HMS Taku was a captured by the Royal Navy during the Battle of the Taku Forts in the Boxer Rebellion. The destroyer was built by the Qing Dynasty as Hai Lung as part of an effort to rebuild the Navy following the First Sino-Japanese War. She reached China in 1899, captured by the British in 1900, and operated off Hong Kong as a tender until she was scrapped in 1916.

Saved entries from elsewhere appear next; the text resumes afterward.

-- ==== Sys2Proof/Machine/DataBus.lean ====
section
/-! DEFINITION. The data-bus drive helper: its procedures and its commands (41_data_bus). -/

namespace Sys2Proof.Machine

/-- BusOut(v) (R160): the latch is written first, and the direction turns only when it was IN. -/
def busOut (v : Byte) (s : State) : State :=
  match s.dbusDir with
  | .input => setBusDir .output (busDrive v s)
  | .output => busDrive v s

/-- BusIn() (R162). -/
def busIn (s : State) : State :=
  match s.dbusDir with
  | .output => setBusDir .input s
  | .input => s

/-- `CFG.DATA_CONN[i] = 1`: line Di has a pin (R7, R165). -/
def lineConnected (cfg : Config) (i : Fin 8) : Bool := cfg.dataConn.getLsbD i.val

/-- Bit i of a sampled byte. -/
def bitAt (i : Fin 8) (b : Bool) : Byte := if b then 1#8 <<< i.val else 0

/-- SampleByte's loop over the lines still to come (R163): a connected line is sampled, any other adds a 0. -/
def sampleLines : List (Fin 8) → Byte → State → Byte × State
  | [], v, s => (v, s)
  | i :: rest, v, s =>
    if lineConnected s.cfg i then
      let p := sample i s
      sampleLines rest (v ||| bitAt i p.1) p.2
    else sampleLines rest v s

/-- D0 first, D7 last (R66). -/
def dataLines : List (Fin 8) := [0, 1, 2, 3, 4, 5, 6, 7]

/-- SampleByte() (R163): the byte read, and the state after it. -/
def sampleByte (s : State) : Byte × State := sampleLines dataLines 0 s

/-- BUSOUT's preconditions after NOT_BEGUN (R161). -/
def busoutFault (s : State) : Option FaultCode :=
  if modeIs isRead s = true then some .busContention
  else if modeIs (isLatch s.cfg.variant) s = true ∨ modeIs isWrite s = true then some .busChangeInPulse
  else none

/-- BUSOUT d (R161). -/
def execBusout (d : Byte) (s : State) : Host.Outcome State Fault Refusal :=
  command neverRefused (afterBegun busoutFault) (fun s => respond .none (busOut d s)) s

/-- BUSIN's preconditions after NOT_BEGUN (R164). -/
def businFault (s : State) : Option FaultCode :=
  if modeIs (isLatch s.cfg.variant) s = true ∨ modeIs isWrite s = true then some .undrivenBus else none

/-- BUSIN (R164). -/
def execBusin (s : State) : Host.Outcome State Fault Refusal :=
  command neverRefused (afterBegun businFault) (fun s => respond .none (busIn s)) s

/-- BUSSAMPLE's precondition after NOT_BEGUN (R167). -/
def bussampleFault (s : State) : Option FaultCode :=
  if s.dbusDir = .output then some .sampleWhileDriving else none

/-- BUSSAMPLE's effect (R167): the sampled byte is the response. -/
def respondSampled (s : State) : State :=
  let p := sampleByte s
  respond (.byte p.1) p.2

/-- BUSSAMPLE (R167). -/
def execBussample (s : State) : Host.Outcome State Fault Refusal :=
  command neverRefused (afterBegun bussampleFault) respondSampled s

end Sys2Proof.Machine
end

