-- ==== Sys2Proof/Machine/Port.lean ====
section
/-! DEFINITION. The host's side of a step: the command port and the host's own change of `host_ie` (10_state R20,
R30, R40). -/

namespace Sys2Proof.Machine

/-- The state once the first input has been taken from the port; `rest` are the inputs still to come. -/
def consume (rest : List HostInput) (s : State) : State := { s with port := rest }

/-- The host changes its interruptibility between commands (R30). -/
def hostSetIe (b : Bool) (s : State) : State := { s with hostIe := b }

/-- `s` with the word `w` as the host's next input. -/
def presentWord (w : Word) (s : State) : State := { s with port := .command w :: s.port }

end Sys2Proof.Machine
end

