-- ==== Sys2Proof/Machine/Assembler.lean ====
section
/-! DEFINITION. The assembler: its text, one command a line, and its pseudo-instructions (30_encoding R110 to R112). -/

namespace Sys2Proof.Machine

/-- A mode as three binary digits (R110). -/
def modeText (m : ModeCode) : String :=
  String.ofList ([Line.bdir, .bc2, .bc1].map fun l => if levelOf m l then '1' else '0')

/-- The text of a command (R110); an edge has its transition-by-name mnemonic (R111), numbers are decimal. -/
def asmText : Instr → String
  | .begin => "BEGIN"
  | .latch r => "LATCH " ++ toString r.toNat
  | .write r d => "WRITE " ++ toString r.toNat ++ ", " ++ toString d.toNat
  | .read r => "READ " ++ toString r.toNat
  | .wtr r d => "WTR " ++ toString r.toNat ++ ", " ++ toString d.toNat
  | .setca d => "SETCA " ++ toString d.toNat
  | .getca => "GETCA"
  | .findca => "FINDCA"
  | .m010to000 => "M010TO000"
  | .m000to001 => "M000TO001"
  | .m001to000 => "M001TO000"
  | .m000to010 => "M000TO010"
  | .m010to110 => "M010TO110"
  | .m110to010 => "M110TO010"
  | .m010to011 => "M010TO011"
  | .m011to010 => "M011TO010"
  | .m010to111 => "M010TO111"
  | .m111to010 => "M111TO010"
  | .setmode m => "SETMODE " ++ modeText m
  | .busout d => "BUSOUT " ++ toString d.toNat
  | .busin => "BUSIN"
  | .bussample => "BUSSAMPLE"

/-- `XFER from, to` in text (R110); `M<from>TO<to>` stands for the same word (R111). -/
def xferText (src dst : ModeCode) : String := "XFER " ++ modeText src ++ ", " ++ modeText dst

/-- `SETCAN n` is `SETCA (n << 4)` (R112). -/
def setcan (n : Nibble) : List Instr := [.setca (n ++ 0#4)]

/-- `LATCHA a`, Variant A only (R112). -/
def latcha (a : Byte) : List Instr := [.busout a, .m010to000, .m000to001, .m001to000, .m000to010]

/-- `LATCHB a`, Variant B only (R112). -/
def latchb (a : Byte) : List Instr := [.busout a, .m010to111, .m111to010]

/-- The words of a sequence, in the order the host presents them. -/
def assemble (is : List Instr) : List Word := is.map encode

end Sys2Proof.Machine
end

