/-- Settles O42: the effect of a transaction ends at REST (R206), and its last turn of the bus gives the direction. -/
theorem transactionsEndAtRest : Obligations.TransactionsEndAtRest := by
  intro i s t h hrun
  obtain ⟨-, rfl⟩ := exec_running h hrun
  have hmode : ∀ {i}, startsAtRest i = true → (effectOf i s).mode = some rest := fun hi =>
    (effect_endsAtRest hi s).1
  refine ⟨?_, ?_⟩
  · rintro ⟨r, rfl⟩
    exact ⟨hmode rfl, by simp [effectOf, latchSeq_eq]⟩
  · rintro (⟨r, d, rfl⟩ | ⟨r, rfl⟩ | ⟨r, d, rfl⟩)
    · exact ⟨hmode rfl, by simp [effectOf, writeSeq_eq]⟩
    · exact ⟨hmode rfl, by simp [effectOf, respondRead, readSeq_state]⟩
    · exact ⟨hmode rfl, by simp [effectOf, respondWtr, wtrBody_state]⟩

/-! The single-bit rule (R205), piece by piece. -/

/-- R205 over a list of events: only Variant B's latch path is excepted. -/
def singleBitRule (v : Variant) (es : List Event) : Prop :=
  ∀ e ∈ es, singleBit e = true ∨ (v = .b ∧ e ∈ latchPathB)

theorem singleBitRule_of_all {v : Variant} {es : List Event} (h : ∀ e ∈ es, singleBit e = true) :
    singleBitRule v es := fun e he => .inl (h e he)

@[simp] theorem singleBitRule_nil (v : Variant) : singleBitRule v [] := singleBitRule_of_all (by simp)

@[simp] theorem singleBitRule_append {v : Variant} {es fs : List Event} :
    singleBitRule v (es ++ fs) ↔ singleBitRule v es ∧ singleBitRule v fs := List.forall_mem_append

@[simp] theorem singleBitRule_cons {v : Variant} {e : Event} {es : List Event} :
    singleBitRule v (e :: es) ↔ (singleBit e = true ∨ (v = .b ∧ e ∈ latchPathB)) ∧ singleBitRule v es :=
  List.forall_mem_cons

@[simp] theorem singleBitRule_busOutEvents (v : Variant) (a : Byte) (d : BusDir) :
    singleBitRule v (busOutEvents a d) :=
  singleBitRule_of_all (by cases d <;> simp [busOutEvents, singleBit])

@[simp] theorem singleBitRule_sampleEvents (v : Variant) (cfg : Config) (b : Byte) :
    singleBitRule v (sampleEvents cfg b) :=
  singleBitRule_of_all (by simp [sampleEvents, singleBit])

@[simp] theorem singleBitRule_pulseEvents (v : Variant) : singleBitRule v pulseEvents :=
  singleBitRule_of_all (by decide)

@[simp] theorem singleBitRule_readEntryEvents (v : Variant) : singleBitRule v readEntryEvents :=
  singleBitRule_of_all (by decide)

@[simp] theorem singleBitRule_readExitEvents (v : Variant) : singleBitRule v readExitEvents :=
  singleBitRule_of_all (by decide)

/-- The latch path takes single-bit edges in Variant A, and is the exception in Variant B. -/
@[simp] theorem singleBitRule_latchPathEvents : ∀ v : Variant, singleBitRule v (latchPathEvents v)
  | .a => singleBitRule_of_all (by decide)
  | .b => fun _ he => .inr ⟨rfl, he⟩

/-- What a transaction appends in a valid configuration keeps the rule. -/
theorem effect_singleBitRule {i : Instr} {s : State} (hvalid : configValid s.cfg = true)
    (hi : (∃ r, i = .latch r) ∨ (∃ r d, i = .write r d) ∨ (∃ r, i = .read r) ∨ (∃ r d, i = .wtr r d)) :
    singleBitRule s.cfg.variant (newEvents s (effectOf i s)) := by
  obtain ⟨r, rfl⟩ | ⟨r, d, rfl⟩ | ⟨r, rfl⟩ | ⟨r, d, rfl⟩ := hi
  · simp [newEvents, effect_latch hvalid]
  · simp [newEvents, effect_write hvalid, singleBit]
  · simp [newEvents, effect_read hvalid, singleBit]
  · simp [newEvents, effect_wtr hvalid, singleBit]

/-- Settles O40: a stop emits nothing, and every piece of a transaction's trace keeps the rule. -/
theorem transactionsAreSingleBit : Obligations.TransactionsAreSingleBit := by
  intro i s t hvalid h hi
  have hrule : singleBitRule s.cfg.variant (newEvents s t) :=
    exec_rule (P := fun t => singleBitRule s.cfg.variant (newEvents s t)) h (fun _ => by simp [newEvents])
      (fun _ => by simp [newEvents]) fun _ _ => effect_singleBitRule hvalid hi
  refine ⟨fun hv e he => ?_, fun hv e he => ?_⟩
  · simpa [hv] using hrule e he
  · simpa [hv] using hrule e he

/-! Critical sections (R207), over any trace. -/

/-- An event that neither opens nor closes a section, nor needs one. -/
def outsideSections : Event → Bool
  | .crit _ _ | .holdWrite => false
  | _ => true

== Design and development ==
During the First Sino-Japanese War, the Beiyang Fleet of the Qing dynasty suffered heavy losses and was unable to resist Japanese offensives. All but one ship was destroyed, and the Dynasty began to rebuilt the fleet by purchasing new ships aboard in 1894 despite a lack of funds. In 1896, four torpedo boat destroyers were ordered from the Schichau-Werke shipyard in Germany. The Hai Lung-class destroyers—named Hai Lung, Hai Hua, Hai Ching, and Hai Hse—had a length between perpendiculars of 58.98 m, a beam of 6.10 m, and a draught of 1.98 m. They displaced 280 LT at normal load and 305 LT at full load, and carried a complement of either 50 or 57. Propulsion was provided by two propellers powered by two triple-expansion steam engines supplied by four Schichau-Thornycroft water-tube boilers, which developed 6000 ihp and gave the ships a designed top speed of 32 kn. The destroyers carried approximately 67 LT of coal that enabled a range of 3000 mi at a cruising speed of 12 kn. Armament consisted of six 3-pounder guns mounted on the broadside on the bow, midship, and stern along with two single 18 in torpedo tubes mounted in front and behind the second funnel. The designs also featured a steel hull, ram on the bow, and two slender funnels.

== Service history ==

=== Chinese service ===
Progress on the destroyers was slow, but they were finished and launched in late 1898. Due to the winter, delivery of the destroyers were delayed until 1899. Once in China, the ships were assigned to the rebuilt Beiyang Fleet off Taku. During the Boxer Rebellion, the four ships were moored at the Taku Dockyards when an Eight-Nation Alliance fleet arrived to relieve Peking and crush the rebellion. The allied forces were ordered to attack enemy forces that directly opposed then and saw the torpedo boats prepare to get underway. In the opening stage of the Battle of the Taku Forts on 17 June 1900, British destroyers and led by Roger Keyes were dispatched to seize the ships. At 2 in the morning, each destroyer towed a whaleboat, both loaded with 13 men, down the Peiho River. The four British vessels each targeted one of the destroyers as they pulled alongside. After a brief engagement, the Chinese crew was routed and the four destroyers were captured.

=== British service ===
After the Battle of the Taku Forts, the captured Hai Lung-class destroyers were renamed Taku and distributed among the French, Russian, British, and German navies. Hai Lung was commissioned into the Royal Navy as HMS Taku and towed by HMS Fame to Hong Kong. The British were concerned that German-built destroyers had a top speed as high as 35 kn, but discovered the light and weak construction of Taku limited her practicality and was inferior to British designs. As a result, she was used as a tender ship at the Royal Navy's base in Hong Kong. The destroyer was sold off on 25 October 1916 at Hong Kong and scrapped.